■ Instructions for the task
Look for the word "raise" in the material below, then report each line where it occurs.
━━━ Available data
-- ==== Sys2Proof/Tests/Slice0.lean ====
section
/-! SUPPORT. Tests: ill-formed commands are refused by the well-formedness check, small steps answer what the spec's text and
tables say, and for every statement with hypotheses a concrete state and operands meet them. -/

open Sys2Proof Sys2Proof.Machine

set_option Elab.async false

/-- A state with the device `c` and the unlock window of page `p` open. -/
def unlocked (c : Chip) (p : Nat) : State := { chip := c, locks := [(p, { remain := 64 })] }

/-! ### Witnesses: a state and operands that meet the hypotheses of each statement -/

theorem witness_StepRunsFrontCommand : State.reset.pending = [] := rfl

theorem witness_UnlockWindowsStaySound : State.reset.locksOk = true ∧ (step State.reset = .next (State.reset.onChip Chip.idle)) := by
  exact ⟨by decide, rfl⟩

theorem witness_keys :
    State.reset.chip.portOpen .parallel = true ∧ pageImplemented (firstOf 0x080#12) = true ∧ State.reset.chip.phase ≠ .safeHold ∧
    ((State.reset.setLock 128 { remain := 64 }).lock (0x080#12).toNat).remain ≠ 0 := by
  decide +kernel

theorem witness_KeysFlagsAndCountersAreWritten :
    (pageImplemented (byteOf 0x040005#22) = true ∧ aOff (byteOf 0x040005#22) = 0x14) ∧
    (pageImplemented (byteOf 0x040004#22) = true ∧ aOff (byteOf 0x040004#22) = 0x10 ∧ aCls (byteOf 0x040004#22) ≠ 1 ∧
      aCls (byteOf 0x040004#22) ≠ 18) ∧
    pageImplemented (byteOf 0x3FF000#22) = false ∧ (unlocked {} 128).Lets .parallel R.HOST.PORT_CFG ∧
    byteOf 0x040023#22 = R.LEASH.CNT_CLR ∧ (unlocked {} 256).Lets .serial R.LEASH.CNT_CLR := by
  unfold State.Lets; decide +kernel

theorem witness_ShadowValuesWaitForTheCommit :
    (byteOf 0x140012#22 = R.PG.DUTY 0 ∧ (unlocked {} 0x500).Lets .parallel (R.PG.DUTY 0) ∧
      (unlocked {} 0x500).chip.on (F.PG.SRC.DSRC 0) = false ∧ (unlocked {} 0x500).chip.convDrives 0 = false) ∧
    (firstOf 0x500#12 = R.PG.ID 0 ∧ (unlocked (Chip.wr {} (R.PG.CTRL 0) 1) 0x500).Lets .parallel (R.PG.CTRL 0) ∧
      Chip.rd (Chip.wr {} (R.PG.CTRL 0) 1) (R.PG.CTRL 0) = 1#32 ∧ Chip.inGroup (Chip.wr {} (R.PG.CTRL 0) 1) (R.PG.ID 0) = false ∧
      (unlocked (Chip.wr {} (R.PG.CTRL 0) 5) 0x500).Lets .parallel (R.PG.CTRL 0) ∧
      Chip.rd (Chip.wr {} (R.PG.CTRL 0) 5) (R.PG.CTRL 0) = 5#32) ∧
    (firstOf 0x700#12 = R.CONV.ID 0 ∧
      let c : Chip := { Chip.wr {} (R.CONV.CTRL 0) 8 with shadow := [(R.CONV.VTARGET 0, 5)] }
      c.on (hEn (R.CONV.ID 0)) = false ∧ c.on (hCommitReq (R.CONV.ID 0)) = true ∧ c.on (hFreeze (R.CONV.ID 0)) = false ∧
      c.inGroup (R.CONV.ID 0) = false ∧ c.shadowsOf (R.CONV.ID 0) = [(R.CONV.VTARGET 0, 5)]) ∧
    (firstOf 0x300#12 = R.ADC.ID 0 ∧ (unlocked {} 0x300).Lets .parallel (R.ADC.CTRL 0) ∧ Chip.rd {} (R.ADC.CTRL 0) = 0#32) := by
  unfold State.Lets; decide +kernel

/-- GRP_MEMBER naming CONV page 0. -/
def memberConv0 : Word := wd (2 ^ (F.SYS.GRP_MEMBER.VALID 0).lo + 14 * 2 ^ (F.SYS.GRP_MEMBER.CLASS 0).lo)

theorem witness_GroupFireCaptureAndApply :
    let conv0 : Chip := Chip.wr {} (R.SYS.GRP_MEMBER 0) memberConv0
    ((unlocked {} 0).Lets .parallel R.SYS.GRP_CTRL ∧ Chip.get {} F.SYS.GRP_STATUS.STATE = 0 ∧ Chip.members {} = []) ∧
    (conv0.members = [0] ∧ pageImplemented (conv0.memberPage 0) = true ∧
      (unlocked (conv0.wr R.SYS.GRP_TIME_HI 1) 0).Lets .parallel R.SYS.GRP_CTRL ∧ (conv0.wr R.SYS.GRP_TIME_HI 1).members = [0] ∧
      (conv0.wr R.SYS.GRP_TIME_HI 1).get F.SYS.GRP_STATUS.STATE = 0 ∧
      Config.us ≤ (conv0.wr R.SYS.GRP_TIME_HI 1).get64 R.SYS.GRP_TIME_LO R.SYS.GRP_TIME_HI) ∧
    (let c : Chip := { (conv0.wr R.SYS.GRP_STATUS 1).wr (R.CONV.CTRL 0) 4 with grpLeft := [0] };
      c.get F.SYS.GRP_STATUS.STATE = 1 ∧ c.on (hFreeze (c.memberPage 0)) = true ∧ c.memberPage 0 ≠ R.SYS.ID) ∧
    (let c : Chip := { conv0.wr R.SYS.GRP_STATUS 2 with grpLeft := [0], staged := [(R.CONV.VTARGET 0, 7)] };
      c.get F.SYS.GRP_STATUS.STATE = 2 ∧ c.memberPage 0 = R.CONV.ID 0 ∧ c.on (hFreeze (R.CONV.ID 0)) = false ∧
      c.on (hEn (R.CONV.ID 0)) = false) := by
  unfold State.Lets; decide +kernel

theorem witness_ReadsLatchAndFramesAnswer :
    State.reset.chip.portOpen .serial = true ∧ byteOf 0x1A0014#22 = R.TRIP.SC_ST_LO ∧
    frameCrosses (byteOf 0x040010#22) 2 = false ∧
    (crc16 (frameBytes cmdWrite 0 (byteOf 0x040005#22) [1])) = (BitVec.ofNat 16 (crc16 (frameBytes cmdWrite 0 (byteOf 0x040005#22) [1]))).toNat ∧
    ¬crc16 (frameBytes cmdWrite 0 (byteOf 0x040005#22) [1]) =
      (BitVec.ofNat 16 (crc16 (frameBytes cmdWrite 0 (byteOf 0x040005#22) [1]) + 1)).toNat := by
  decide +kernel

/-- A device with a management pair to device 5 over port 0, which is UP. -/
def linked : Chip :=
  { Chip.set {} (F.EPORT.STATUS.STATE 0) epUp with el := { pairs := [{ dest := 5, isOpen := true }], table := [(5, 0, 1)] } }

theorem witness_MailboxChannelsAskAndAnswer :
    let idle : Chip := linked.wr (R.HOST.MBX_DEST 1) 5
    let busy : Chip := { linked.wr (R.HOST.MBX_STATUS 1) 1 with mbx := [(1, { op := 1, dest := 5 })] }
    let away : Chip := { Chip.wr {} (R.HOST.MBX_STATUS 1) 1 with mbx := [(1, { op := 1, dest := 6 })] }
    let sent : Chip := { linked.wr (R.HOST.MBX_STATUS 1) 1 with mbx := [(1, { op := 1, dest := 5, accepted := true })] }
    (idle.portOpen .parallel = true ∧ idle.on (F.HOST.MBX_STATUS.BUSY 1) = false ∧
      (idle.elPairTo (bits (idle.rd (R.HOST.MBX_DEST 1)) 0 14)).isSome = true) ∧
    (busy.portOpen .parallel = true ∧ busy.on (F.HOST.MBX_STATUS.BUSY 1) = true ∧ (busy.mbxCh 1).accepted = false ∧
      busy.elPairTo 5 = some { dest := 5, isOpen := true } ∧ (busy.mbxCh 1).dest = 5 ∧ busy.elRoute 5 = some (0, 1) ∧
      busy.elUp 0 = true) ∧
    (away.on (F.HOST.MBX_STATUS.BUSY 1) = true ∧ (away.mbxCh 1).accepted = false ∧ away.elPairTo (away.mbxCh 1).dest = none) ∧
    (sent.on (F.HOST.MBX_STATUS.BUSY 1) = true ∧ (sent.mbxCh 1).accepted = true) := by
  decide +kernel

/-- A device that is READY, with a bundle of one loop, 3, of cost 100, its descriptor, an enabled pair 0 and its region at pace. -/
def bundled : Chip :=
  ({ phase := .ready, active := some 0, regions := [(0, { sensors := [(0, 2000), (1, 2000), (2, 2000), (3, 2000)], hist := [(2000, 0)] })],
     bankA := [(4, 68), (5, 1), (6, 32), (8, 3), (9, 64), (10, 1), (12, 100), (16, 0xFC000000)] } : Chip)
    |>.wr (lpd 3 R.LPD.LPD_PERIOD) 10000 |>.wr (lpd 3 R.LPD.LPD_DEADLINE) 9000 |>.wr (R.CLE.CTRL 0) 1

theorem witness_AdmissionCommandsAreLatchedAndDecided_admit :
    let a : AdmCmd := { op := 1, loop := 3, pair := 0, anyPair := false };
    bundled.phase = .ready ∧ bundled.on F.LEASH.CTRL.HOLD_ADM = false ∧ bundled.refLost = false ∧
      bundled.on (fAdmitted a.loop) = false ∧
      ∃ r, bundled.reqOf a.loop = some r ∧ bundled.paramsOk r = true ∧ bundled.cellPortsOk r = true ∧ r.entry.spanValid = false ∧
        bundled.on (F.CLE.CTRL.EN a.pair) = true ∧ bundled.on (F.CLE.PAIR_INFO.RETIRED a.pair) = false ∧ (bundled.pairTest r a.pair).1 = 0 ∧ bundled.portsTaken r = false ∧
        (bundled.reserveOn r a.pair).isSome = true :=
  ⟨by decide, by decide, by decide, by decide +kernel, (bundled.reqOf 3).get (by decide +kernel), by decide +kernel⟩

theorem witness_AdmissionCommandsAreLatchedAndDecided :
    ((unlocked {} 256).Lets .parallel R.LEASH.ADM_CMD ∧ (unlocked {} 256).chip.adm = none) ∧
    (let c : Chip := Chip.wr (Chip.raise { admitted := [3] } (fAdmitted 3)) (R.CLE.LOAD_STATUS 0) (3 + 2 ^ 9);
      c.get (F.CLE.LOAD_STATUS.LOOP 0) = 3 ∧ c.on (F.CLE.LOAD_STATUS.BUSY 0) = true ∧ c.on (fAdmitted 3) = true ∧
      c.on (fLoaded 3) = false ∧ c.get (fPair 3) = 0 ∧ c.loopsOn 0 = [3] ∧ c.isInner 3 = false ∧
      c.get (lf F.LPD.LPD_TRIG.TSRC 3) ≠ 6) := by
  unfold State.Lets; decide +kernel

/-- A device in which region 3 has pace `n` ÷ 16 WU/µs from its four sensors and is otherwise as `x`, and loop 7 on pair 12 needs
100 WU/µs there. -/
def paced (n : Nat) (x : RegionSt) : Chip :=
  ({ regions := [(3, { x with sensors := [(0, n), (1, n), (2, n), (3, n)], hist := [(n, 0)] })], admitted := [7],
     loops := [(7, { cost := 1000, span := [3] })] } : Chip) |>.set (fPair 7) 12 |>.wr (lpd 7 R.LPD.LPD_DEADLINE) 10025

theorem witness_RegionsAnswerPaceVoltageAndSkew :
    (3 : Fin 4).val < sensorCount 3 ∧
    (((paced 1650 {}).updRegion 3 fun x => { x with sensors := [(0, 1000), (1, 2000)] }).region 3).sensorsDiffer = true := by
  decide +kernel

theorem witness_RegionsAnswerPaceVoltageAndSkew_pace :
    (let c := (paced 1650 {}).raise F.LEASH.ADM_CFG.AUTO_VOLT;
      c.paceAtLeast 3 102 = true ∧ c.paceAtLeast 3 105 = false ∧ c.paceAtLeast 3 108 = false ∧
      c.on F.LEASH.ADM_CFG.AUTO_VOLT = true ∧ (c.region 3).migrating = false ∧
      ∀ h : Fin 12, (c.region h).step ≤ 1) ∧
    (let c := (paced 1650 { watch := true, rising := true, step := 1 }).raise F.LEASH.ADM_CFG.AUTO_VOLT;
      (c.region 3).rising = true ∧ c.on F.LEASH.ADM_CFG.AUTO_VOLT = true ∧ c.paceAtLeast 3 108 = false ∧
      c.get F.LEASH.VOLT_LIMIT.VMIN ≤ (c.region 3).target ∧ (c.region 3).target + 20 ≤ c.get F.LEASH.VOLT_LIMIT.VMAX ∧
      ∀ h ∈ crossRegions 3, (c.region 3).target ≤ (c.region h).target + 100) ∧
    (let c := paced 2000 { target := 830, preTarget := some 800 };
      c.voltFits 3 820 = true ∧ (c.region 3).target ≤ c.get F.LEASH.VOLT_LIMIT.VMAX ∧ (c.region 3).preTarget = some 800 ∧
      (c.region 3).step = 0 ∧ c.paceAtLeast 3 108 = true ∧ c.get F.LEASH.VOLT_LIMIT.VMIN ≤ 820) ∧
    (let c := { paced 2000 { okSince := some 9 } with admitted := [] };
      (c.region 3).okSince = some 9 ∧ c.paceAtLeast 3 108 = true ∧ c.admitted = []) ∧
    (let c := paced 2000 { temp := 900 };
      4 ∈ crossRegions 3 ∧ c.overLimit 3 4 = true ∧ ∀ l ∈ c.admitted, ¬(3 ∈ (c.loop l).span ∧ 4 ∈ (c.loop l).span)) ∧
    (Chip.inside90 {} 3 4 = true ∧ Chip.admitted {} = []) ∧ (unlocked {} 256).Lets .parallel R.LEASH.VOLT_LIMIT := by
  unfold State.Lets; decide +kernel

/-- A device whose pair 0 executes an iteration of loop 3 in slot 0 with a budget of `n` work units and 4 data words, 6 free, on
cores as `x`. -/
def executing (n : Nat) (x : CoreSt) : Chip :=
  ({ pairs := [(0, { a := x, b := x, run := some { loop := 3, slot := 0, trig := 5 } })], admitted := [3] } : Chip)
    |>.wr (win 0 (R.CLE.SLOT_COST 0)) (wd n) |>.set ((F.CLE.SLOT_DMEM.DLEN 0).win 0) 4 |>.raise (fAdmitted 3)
━━━━━━
■ Answer area
    (let c : Chip := Chip.wr (Chip.raise { admitted := [3] } (fAdmitted 3)) (R.CLE.LOAD_STATUS 0) (3 + 2 ^ 9);
    (let c := (paced 1650 {}).raise F.LEASH.ADM_CFG.AUTO_VOLT;
    (let c := (paced 1650 { watch := true, rising := true, step := 1 }).raise F.LEASH.ADM_CFG.AUTO_VOLT;
    |>.wr (win 0 (R.CLE.SLOT_COST 0)) (wd n) |>.set ((F.CLE.SLOT_DMEM.DLEN 0).win 0) 4 |>.raise (fAdmitted 3)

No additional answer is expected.